- Goal of the exercise:
Produce as output only the lines below starting at the line with "m).request = none" and continuing through the line with "let l := message", each one exactly as written.

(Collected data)
-=-=-

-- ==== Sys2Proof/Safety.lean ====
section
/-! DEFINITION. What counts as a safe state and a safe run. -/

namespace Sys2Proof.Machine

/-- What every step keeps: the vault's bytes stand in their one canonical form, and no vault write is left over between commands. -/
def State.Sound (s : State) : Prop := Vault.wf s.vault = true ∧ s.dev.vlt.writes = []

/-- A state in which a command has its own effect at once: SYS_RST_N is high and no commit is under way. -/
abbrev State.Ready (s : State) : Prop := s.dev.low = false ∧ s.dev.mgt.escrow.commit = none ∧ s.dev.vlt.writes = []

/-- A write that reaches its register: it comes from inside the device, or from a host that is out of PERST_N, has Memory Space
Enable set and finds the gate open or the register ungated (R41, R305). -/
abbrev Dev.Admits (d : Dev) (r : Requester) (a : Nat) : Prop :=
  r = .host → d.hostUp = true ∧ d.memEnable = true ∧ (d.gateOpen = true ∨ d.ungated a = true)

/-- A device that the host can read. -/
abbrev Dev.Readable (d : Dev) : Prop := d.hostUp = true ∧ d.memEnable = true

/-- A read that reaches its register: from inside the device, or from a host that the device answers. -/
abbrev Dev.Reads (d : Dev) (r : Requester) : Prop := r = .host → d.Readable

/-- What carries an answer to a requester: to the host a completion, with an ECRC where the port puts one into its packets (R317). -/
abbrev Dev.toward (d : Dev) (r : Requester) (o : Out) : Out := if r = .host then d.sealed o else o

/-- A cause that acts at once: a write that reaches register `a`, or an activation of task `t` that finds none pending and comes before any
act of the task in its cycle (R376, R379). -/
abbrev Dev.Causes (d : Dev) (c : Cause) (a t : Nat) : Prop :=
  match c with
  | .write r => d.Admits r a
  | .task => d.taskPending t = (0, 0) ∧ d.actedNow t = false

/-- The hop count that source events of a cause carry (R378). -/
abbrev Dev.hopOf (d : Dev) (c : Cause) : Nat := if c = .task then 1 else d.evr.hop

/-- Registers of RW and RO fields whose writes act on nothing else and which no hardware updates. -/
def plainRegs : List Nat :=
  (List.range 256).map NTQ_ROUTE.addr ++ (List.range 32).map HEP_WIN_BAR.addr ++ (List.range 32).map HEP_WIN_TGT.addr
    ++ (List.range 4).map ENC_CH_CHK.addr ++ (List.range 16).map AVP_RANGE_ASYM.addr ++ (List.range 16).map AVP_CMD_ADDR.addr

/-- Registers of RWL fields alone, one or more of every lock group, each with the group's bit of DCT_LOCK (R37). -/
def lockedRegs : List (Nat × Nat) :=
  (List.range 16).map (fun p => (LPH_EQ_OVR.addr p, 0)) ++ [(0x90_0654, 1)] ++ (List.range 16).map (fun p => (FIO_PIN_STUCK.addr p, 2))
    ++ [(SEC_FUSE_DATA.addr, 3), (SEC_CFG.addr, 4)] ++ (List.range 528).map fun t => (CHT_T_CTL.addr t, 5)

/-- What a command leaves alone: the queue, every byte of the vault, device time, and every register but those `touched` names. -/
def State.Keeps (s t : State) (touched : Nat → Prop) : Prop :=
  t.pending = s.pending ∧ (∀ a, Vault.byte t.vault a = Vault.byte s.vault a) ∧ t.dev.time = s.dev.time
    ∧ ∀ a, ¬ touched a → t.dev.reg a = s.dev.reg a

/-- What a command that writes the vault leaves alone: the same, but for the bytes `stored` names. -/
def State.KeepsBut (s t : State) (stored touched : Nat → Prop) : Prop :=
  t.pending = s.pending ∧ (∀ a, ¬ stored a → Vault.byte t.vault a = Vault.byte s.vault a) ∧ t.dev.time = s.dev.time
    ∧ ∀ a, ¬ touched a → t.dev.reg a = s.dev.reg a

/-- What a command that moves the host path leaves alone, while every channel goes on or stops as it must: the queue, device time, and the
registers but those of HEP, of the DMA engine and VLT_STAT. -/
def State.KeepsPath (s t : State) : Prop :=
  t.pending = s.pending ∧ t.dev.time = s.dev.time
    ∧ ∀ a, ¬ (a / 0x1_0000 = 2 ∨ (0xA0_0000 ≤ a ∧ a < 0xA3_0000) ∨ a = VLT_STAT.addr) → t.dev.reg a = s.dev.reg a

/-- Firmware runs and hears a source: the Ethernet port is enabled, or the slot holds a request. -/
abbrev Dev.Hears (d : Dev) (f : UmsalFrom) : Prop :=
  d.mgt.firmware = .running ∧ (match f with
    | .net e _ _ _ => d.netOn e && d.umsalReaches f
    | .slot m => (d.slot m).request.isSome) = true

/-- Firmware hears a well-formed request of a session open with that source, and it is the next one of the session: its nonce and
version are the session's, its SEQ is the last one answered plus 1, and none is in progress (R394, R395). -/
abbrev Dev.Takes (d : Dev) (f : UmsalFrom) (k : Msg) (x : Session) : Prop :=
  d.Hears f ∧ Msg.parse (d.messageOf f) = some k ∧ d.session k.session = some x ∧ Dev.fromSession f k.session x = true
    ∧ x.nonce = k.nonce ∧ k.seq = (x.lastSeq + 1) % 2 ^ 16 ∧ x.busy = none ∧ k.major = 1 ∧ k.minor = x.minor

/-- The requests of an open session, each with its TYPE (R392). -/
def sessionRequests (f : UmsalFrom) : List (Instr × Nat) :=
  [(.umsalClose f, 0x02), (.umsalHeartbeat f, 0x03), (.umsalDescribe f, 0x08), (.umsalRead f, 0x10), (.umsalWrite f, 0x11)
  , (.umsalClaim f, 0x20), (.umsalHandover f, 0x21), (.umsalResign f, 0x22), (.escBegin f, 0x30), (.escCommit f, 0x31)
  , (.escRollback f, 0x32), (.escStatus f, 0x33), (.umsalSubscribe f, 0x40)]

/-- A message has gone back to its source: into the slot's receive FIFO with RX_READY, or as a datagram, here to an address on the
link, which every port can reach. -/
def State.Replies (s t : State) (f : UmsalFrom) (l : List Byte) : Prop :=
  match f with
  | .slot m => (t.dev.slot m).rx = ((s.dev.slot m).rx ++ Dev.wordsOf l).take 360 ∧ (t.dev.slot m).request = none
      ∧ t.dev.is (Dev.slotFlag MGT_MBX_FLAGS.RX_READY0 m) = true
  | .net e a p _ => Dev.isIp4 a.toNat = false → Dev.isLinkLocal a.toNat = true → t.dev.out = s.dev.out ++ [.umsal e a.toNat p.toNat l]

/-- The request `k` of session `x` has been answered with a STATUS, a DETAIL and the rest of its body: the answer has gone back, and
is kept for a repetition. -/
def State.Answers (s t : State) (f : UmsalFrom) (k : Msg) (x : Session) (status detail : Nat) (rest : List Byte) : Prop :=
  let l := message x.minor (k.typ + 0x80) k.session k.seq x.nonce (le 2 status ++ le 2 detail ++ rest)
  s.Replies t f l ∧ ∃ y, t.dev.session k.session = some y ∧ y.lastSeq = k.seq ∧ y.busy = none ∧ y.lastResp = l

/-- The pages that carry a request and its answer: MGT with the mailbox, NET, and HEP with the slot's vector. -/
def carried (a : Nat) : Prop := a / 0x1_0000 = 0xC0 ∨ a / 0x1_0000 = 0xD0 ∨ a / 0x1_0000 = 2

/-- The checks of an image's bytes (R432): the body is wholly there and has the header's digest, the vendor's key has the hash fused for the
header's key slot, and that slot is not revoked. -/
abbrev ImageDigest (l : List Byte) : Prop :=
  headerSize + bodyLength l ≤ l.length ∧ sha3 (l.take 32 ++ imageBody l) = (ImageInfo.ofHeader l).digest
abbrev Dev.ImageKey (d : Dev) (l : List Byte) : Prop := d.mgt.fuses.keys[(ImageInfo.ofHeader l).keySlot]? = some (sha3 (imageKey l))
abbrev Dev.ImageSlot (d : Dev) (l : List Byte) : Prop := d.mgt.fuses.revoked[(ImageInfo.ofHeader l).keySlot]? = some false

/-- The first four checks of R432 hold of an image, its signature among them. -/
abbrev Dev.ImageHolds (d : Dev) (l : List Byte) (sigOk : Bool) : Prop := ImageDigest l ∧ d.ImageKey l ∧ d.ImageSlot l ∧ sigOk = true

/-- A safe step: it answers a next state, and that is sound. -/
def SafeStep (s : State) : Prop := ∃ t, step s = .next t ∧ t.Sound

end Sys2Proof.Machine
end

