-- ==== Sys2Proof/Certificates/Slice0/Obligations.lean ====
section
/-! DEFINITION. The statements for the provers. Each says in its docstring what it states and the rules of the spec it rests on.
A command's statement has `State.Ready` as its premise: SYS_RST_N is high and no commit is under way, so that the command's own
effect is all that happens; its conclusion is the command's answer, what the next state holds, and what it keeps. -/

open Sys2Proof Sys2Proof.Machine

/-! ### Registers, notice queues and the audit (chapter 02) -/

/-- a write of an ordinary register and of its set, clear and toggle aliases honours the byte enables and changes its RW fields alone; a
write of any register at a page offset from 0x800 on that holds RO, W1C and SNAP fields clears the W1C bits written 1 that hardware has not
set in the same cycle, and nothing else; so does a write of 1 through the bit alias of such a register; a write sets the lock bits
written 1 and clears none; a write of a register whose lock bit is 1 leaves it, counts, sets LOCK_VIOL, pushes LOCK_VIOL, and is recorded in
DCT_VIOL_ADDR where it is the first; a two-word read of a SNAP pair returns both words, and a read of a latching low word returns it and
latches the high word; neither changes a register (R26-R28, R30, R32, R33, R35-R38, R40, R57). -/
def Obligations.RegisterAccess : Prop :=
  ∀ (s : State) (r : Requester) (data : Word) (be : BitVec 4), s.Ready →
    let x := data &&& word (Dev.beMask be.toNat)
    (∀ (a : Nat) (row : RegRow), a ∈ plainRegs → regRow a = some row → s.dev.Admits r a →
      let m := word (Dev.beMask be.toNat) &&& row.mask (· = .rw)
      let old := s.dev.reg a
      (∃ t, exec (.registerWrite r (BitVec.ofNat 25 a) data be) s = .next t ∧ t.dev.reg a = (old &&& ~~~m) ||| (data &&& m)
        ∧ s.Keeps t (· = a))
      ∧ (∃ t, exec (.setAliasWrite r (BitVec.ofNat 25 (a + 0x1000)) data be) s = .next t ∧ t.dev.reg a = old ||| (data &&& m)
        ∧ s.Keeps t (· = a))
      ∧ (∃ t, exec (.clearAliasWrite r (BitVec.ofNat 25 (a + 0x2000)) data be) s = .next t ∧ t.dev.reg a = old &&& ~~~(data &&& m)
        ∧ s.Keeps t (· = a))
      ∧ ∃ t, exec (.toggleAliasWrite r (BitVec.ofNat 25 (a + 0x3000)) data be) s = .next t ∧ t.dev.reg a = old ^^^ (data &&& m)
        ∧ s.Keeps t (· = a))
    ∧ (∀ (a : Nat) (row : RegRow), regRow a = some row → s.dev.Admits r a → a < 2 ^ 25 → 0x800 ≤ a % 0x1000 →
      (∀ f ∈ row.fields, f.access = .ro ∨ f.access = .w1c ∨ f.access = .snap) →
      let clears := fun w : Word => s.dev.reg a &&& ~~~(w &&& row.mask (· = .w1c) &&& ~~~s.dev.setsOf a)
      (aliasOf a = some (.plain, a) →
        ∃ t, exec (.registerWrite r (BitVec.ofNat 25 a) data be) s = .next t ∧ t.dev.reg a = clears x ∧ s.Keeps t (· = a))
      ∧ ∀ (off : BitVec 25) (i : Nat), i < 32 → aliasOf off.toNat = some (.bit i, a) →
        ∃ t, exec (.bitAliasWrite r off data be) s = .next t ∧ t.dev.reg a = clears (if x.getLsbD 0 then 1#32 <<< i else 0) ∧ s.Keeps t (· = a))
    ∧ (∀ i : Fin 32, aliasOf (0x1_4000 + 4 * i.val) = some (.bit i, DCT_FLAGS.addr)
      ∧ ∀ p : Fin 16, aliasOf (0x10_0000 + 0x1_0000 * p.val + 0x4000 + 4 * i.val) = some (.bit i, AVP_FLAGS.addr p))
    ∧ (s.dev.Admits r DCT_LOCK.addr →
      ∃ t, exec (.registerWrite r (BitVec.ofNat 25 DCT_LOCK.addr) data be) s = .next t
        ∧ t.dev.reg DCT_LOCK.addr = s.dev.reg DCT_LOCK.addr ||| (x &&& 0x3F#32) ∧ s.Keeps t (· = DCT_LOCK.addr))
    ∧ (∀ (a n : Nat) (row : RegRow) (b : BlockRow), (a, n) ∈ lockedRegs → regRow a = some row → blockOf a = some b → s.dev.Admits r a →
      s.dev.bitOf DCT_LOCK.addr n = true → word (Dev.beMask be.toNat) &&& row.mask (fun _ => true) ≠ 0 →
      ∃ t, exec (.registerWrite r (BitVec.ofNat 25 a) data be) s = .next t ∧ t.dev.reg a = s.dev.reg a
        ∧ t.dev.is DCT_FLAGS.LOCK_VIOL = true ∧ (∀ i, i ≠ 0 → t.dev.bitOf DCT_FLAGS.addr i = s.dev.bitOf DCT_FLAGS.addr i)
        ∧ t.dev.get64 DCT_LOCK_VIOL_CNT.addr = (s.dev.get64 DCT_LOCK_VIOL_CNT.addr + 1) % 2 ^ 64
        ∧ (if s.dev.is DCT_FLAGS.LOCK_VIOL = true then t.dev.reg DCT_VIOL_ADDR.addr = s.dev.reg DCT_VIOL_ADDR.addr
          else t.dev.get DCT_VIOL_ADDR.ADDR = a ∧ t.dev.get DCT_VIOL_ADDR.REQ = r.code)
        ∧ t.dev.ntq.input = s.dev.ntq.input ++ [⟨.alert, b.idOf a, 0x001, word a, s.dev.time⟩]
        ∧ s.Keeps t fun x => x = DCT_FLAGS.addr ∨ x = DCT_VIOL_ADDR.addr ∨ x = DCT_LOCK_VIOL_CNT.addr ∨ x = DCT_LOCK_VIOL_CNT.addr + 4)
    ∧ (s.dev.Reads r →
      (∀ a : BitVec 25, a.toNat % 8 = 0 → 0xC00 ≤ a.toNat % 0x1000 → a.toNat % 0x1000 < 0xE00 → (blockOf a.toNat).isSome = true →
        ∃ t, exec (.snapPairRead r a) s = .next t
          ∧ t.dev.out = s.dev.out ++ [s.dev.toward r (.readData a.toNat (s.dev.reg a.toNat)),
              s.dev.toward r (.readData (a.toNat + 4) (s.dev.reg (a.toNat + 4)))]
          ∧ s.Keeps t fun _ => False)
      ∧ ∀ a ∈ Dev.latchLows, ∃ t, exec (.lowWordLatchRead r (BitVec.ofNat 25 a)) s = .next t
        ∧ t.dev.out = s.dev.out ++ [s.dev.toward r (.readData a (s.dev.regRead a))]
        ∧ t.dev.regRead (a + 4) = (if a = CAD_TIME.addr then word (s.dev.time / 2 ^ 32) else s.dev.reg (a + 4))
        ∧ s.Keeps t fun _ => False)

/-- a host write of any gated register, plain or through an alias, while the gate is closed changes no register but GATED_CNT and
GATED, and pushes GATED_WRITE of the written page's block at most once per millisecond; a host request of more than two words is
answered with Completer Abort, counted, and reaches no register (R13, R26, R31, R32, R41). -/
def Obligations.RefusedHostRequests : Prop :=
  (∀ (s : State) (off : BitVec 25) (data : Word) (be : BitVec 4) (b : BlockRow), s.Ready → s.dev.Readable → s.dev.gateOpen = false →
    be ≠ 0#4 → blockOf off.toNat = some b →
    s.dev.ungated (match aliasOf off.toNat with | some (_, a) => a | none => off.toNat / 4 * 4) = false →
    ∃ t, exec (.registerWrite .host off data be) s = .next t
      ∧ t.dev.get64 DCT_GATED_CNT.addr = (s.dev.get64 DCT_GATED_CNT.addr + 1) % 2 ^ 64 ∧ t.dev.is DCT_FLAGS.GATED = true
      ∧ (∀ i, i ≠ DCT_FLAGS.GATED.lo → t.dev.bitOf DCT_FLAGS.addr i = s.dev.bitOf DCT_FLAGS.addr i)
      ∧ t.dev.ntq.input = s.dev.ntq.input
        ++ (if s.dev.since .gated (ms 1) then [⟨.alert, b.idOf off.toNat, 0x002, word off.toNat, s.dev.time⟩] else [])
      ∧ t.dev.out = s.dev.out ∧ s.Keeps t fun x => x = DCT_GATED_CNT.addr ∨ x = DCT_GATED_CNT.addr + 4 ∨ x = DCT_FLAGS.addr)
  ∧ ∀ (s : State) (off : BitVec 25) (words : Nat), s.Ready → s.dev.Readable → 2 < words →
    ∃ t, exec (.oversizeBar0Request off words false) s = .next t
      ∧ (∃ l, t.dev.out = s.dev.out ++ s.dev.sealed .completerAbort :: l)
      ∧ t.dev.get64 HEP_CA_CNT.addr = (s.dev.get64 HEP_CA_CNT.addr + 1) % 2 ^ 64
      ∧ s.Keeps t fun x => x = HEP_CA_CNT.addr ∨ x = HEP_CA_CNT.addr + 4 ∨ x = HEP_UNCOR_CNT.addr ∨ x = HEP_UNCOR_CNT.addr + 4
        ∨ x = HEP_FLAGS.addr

-=-=-

- Answer below:
  | .slot m => (t.dev.slot m).rx = ((s.dev.slot m).rx ++ Dev.wordsOf l).take 360 ∧ (t.dev.slot m).request = none
      ∧ t.dev.is (Dev.slotFlag MGT_MBX_FLAGS.RX_READY0 m) = true
  | .net e a p _ => Dev.isIp4 a.toNat = false → Dev.isLinkLocal a.toNat = true → t.dev.out = s.dev.out ++ [.umsal e a.toNat p.toNat l]

/-- The request `k` of session `x` has been answered with a STATUS, a DETAIL and the rest of its body: the answer has gone back, and
is kept for a repetition. -/
def State.Answers (s t : State) (f : UmsalFrom) (k : Msg) (x : Session) (status detail : Nat) (rest : List Byte) : Prop :=
  let l := message x.minor (k.typ + 0x80) k.session k.seq x.nonce (le 2 status ++ le 2 detail ++ rest)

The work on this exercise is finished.